Experimenting with ETS has forced me to look at Erlang docs and stare at the Stream
module more than I have previously. I am able to traverse an ETS table using Stream.resource/3
, something like this:
tid = :my_ets_table
Stream.resource(
fn -> [] end,
fn
[] ->
case :ets.first(tid) do
:"$end_of_table" -> {:halt, []}
first_key -> {:ets.lookup(tid, first_key), first_key}
end
acc ->
case :ets.next(tid, acc) do
:"$end_of_table" -> {:halt, acc}
next_key -> {:ets.lookup(tid, next_key), next_key}
end
end,
fn _acc -> :ok end
)
And because the above emits a Stream
, I can pipe it to other Stream
functions, e.g. Stream.filter/2
:
# ... cont'd from above
|> Stream.filter(&maybe_remove/1)
|> Stream.run()
But this doesn’t work: the resulting stream has the proper items filtered, but of course, the ETS table remains unchanged.

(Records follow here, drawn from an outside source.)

@[simp] theorem trimDie_outside (s : State) (die n : Nat) : (s.trimDie die n).outside = s.outside := by
  induction n generalizing s with
  | zero => rfl
  | succ n ih =>
    unfold State.trimDie
    grind [treeEvict_outside]

@[simp] theorem treeTrim_outside (s : State) : s.treeTrim.outside = s.outside :=
  foldl_keeps State.outside (fun st die => trimDie_outside st die 64) _ s

@[simp] theorem lineRead_outside (s : State) (c : Context) (line : Nat) : (s.lineRead c line).1.outside = s.outside := by
  unfold State.lineRead
  grind [treeFetch_outside, treeTrim_outside, holdTag_outside]

theorem lineWrite_outside {s s1 : State} {c : Context} {line : Nat} {l : List Byte} (h : s.lineWrite c line l = .ok s1) : s1.outside = s.outside := by
  unfold State.lineWrite at h
  grind [treeFetch_outside, treeTrim_outside, holdTag_outside, treeSet_outside, State.storeLe_outside, outside_of_mem]

@[simp] theorem seal_outside (s : State) (c : Context) (line lo len : Nat) (l : List Byte) : (s.seal c line lo len l).1.outside = s.outside := by
  unfold State.seal
  grind [lineWrite_outside, integFailed_outside, outside_of_poison]

@[simp] theorem fillWhole_outside (s : State) (c : Context) (by_ line lo : Nat) (l : List Byte) : (s.fillWhole c by_ line lo l).1.outside = s.outside := by
  simp only [State.fillWhole]
  split <;> simp

@[simp] theorem protRead_outside (s : State) (c : Context) (a n : Nat) : (s.protRead c a n).1.outside = s.outside := by
  refine foldl_keeps (fun r : State × Option (List Byte) => r.1.outside) ?_ _ _
  grind [lineRead_outside, integFailed_outside]

@[simp] theorem protWrite_outside (s : State) (c : Context) (by_ : Nat) (whole : Nat → Bool) (a : Nat) (l : List Byte) :
    (s.protWrite c by_ whole a l).1.outside = s.outside := by
  refine foldl_keeps (fun r : State × Bool => r.1.outside) ?_ _ _
  grind [lineRead_outside, integFailed_outside, seal_outside, fillWhole_outside]

/-! ### So do the machine's own accesses to global memory (R349) -/

@[simp] theorem readPart_outside (s : State) (c : Context) (p : Part) : (s.readPart c p).1.outside = s.outside := by
  unfold State.readPart
  grind [protRead_outside]

@[simp] theorem writePart_outside (s : State) (c : Context) (p : Part) (data : List Byte) : (s.writePart c p data).outside = s.outside := by
  simp only [State.writePart]
  split <;> simp

@[simp] theorem gmRead_outside (s : State) (cl co : Nat) (c : Context) (prot : Bool) (va n : Nat) : (s.gmRead cl co c prot va n).1.outside = s.outside := by
  have hparts := fun (ps : List Part) (x : State × List (Nat × Byte × Bool)) => foldl_keeps (fun r : State × List (Nat × Byte × Bool) => r.1.outside)
    (f := fun acc p => ((acc.1.readPart c p).1, acc.2 ++ (acc.1.readPart c p).2)) (fun acc p => readPart_outside acc.1 c p) ps x
  simp only [State.gmRead]
  grind [checkGm_outside]

@[simp] theorem gmWrite_outside (s : State) (cl co : Nat) (c : Context) (prot : Bool) (va : Nat) (l : List Byte) :
    (s.gmWrite cl co c prot va l).1.outside = s.outside := by
  have hparts := fun (ps : List Part) (st : State) => foldl_keeps State.outside
    (f := fun st p => st.writePart c p l) (fun st p => writePart_outside st c p l) ps st
  unfold State.gmWrite
  grind [checkGm_outside]

/-! ### So does an entry in an error record (R345, R349) -/

@[simp] theorem releasesOutside_outside (s : State) : s.releasesOutside.outside = s.outside := rfl

@[simp] theorem ctxRd_outside (cl co : Nat) (c : Context) (s : State) (a n : Nat) : (ctxRd cl co c s a n).1.outside = s.outside := by
  unfold ctxRd
  grind [gmRead_outside]

@[simp] theorem ctxWr_outside (cl co : Nat) (c : Context) (s : State) (a : Nat) (l : List Byte) : (ctxWr cl co c s a l).1.outside = s.outside := by
  unfold ctxWr
  grind [gmWrite_outside]

theorem outside_of_fst {α : Type} {s s1 : State} {x : State × α} {r : α} (hx : x = (s1, r)) (h : x.1.outside = s.outside) : s1.outside = s.outside := by
  rwa [hx] at h

section Record
variable {rd : State → Nat → Nat → State × Option Nat} {wr : State → Nat → List Byte → State × Bool}

/-- An entry leaves the rest where the reads and writes of the record do. -/
theorem recordWrite_outside (hr : ∀ s a n, (rd s a n).1.outside = s.outside) (hw : ∀ s a l, (wr s a l).1.outside = s.outside) (base : Nat) (e : ErrEntry)
    (s : State) : (recordWrite rd wr base e s).1.outside = s.outside := by
  simp only [recordWrite]
  split
  · next hrd => exact outside_of_fst hrd (hr ..)
  · next s1 h hrd =>
    have h1 : s1.outside = s.outside := outside_of_fst hrd (hr ..)
    split
    · simp only [hw, h1]
    · split
      · next s2 hwr => exact outside_of_fst hwr (by rw [hw, h1])
      · next s2 hwr =>
        have h2 : s2.outside = s.outside := outside_of_fst hwr (by rw [hw, h1])
        split <;> simp only [releasesOutside_outside, hw, h2]

end Record

@[simp] theorem writeLog_outside (s : State) (cl co : Nat) (c : Context) (e : ErrEntry) : (s.writeLog cl co c e).outside = s.outside := by
  have h := recordWrite_outside (ctxRd_outside cl co c) (ctxWr_outside cl co c) c.errrec.toNat e s
  simp only [State.writeLog]
  split
  · exact (State.onCtx_outside ..).trans h
  · exact (State.emit_outside ..).trans ((State.onCtx_outside ..).trans h)

@[simp] theorem logCtx_outside (s : State) (cl co ctx : Nat) (e : ErrEntry) : (s.logCtx cl co ctx e).outside = s.outside := by
  unfold State.logCtx
  split
  · rfl
  · split
    · rfl
    · exact writeLog_outside ..

@[simp] theorem noteAbort_outside (s : State) (m : Cmd) (dests : List DestPart) (apart : Bool) (code addr : Nat) :
    (s.noteAbort m dests apart code addr).outside = s.outside := by
  unfold State.noteAbort
  split
  · rfl
  · exact logCtx_outside ..
end Sys2Proof.Machine

/-! PROOFS. How a fill enters its queue, and how the expectation of a command's part reaches its destination (R111, R155, R156, R164, R279). -/

namespace Sys2Proof.Machine

/-! ### Commands of a state that was changed -/

/-- A command that is put in the place of the one of its number is the one found. -/
theorem find_replaced {m m' : Cmd} {id : Nat} (h' : m'.id = id) {l : List Cmd} (h : l.find? (fun c => c.id == id) = some m) :
    (mapIf (fun c => c.id == id) (fun _ => m') l).find? (fun c => c.id == id) = some m' := by
  induction l with
  | nil => cases h
  | cons x l ih =>
    cases hx : x.id == id with
    | true => simp only [mapIf, List.map_cons, hx, if_true, List.find?_cons, h', beq_self_eq_true]
    | false =>
      simp only [List.find?_cons, hx] at h
      simp only [mapIf, List.map_cons, hx, Bool.false_eq_true, if_false, List.find?_cons]
      exact ih h

theorem cmd?_setCmd {s : State} {m m' : Cmd} (h : s.cmd? m'.id = some m) : (s.setCmd m').cmd? m'.id = some m' :=
  find_replaced rfl h

/-- A command that moves to the end of the list is the one of its number. -/
theorem find_moved {m : Cmd} {id : Nat} (h : m.id = id) (l : List Cmd) :
    (l.filter (fun c => c.id != id) ++ [m]).find? (fun c => c.id == id) = some m := by
  have hnone : (l.filter (fun c => c.id != id)).find? (fun c => c.id == id) = none := by simp [List.find?_eq_none]
  simp [List.find?_append, hnone, h]

@[simp] theorem onIssuer_cmds (s : State) (m : Cmd) (f : CCell → CCell) : (s.onIssuer m f).cmds = s.cmds := by
  unfold State.onIssuer
  split
  · rfl
  · dsimp only
    split <;> rfl

@[simp] theorem onDest_cmds (s : State) (m : Cmd) (d : DestPart) (f : CCell → CCell) : (s.onDest m d f).cmds = s.cmds := by
  unfold State.onDest
  split
  · rfl
  · dsimp only
    split <;> rfl

/-- Noting an abort leaves the commands. -/
@[simp] theorem noteAbort_cmds (s : State) (m : Cmd) (dests : List DestPart) (apart : Bool) (code addr : Nat) :
    (s.noteAbort m dests apart code addr).cmds = s.cmds :=
  show (s.noteAbort m dests apart code addr).outside.cmds = s.outside.cmds by rw [noteAbort_outside]

/-! ### The entry of a fill (R160, R164, R279) -/

theorem engSpace_gm {a : DWord} (h : a.toNat / 2 ^ 60 = 0) : engSpace a = some .gm := by
  simp only [engSpace, h]

theorem engSpace_isSome {a : DWord} (h : a.toNat / 2 ^ 60 ≤ 2) : ∃ y, engSpace a = some y := by
  obtain h | h | h : a.toNat / 2 ^ 60 = 0 ∨ a.toNat / 2 ^ 60 = 1 ∨ a.toNat / 2 ^ 60 = 2 := by omega
  · exact ⟨.gm, by simp only [engSpace, h]⟩
  · exact ⟨.sp, by simp only [engSpace, h]⟩
  · exact ⟨.bk, by simp only [engSpace, h]⟩

theorem engSpace_none {a : DWord} (h : 2 < a.toNat / 2 ^ 60) : engSpace a = none := by
  unfold engSpace
  split
  · omega
  · omega
  · omega
  · rfl

/-- A fill as it enters its queue to write global memory. -/
def Cmd.filling (m : Cmd) (dst : DWord) (n : Nat) (pat : Word) : Cmd := { m with kind := .fill dst n pat, todo := [(0, n / 4)], dests := [] }

/-- A command that has entered its queue: the bytes that it owes, and the generations its addresses are stamped with (R110, R155). -/
def Cmd.inQueue (m : Cmd) (total : Nat) (gens : Assoc Nat) : Cmd := { m with entered := true, owed := total, gens := gens }

section Fill
variable {s : State} {m : Cmd} {dst : DWord} {n : Nat} {y : Space}

theorem enterFill_gm (hy : engSpace dst = some .gm) (hd : dst.toNat % 4 = 0) (hn : n % 4 = 0) (h0 : n ≠ 0) (pat : Word) :
    s.enterFill m dst n pat = s.enterCmd (m.filling dst n pat) n := by
  simp [State.enterFill, hy, hd, hn, h0, Cmd.filling]

theorem enterFill_empty (hy : engSpace dst = some y) (hd : dst.toNat % 4 = 0) (h0 : n = 0) (pat : Word) :
    s.enterFill m dst n pat = s.endAtOnce m none := by
  simp [State.enterFill, hy, hd, h0]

If I instead use Stream.each/2
and attempt to delete keys, e.g.
# cont'd from orig
|> Stream.each(fn {k, v} ->
case check_something({k, v}) do
false -> :ets.delete(tid, k)
_ -> nil
end
end)
|> Stream.run()
then there are errors because I have maimed the stream:
** (ArgumentError) errors were found at the given arguments:
* 2nd argument: not a key that exists in the table
(stdlib 3.16.1) :ets.next(:my_ets_table, :b)
Things work fine if I do this operation using regular Enum
(i.e. not via a stream), but of course, this could be problematic/slow for large tables.
One possibility here would be to use the stream and accumulate only the keys for items that had to be deleted, then delay the actual deletion until after the stream had been run. (But this is maybe a wee bit tricky because Stream
has no reduce
function).
Another possibility might be to write the stream results into a new table, then replace the original (e.g. by deleting the original and renaming the temporary one).
Am I missing something obvious? Any words of wisdom are welcomed!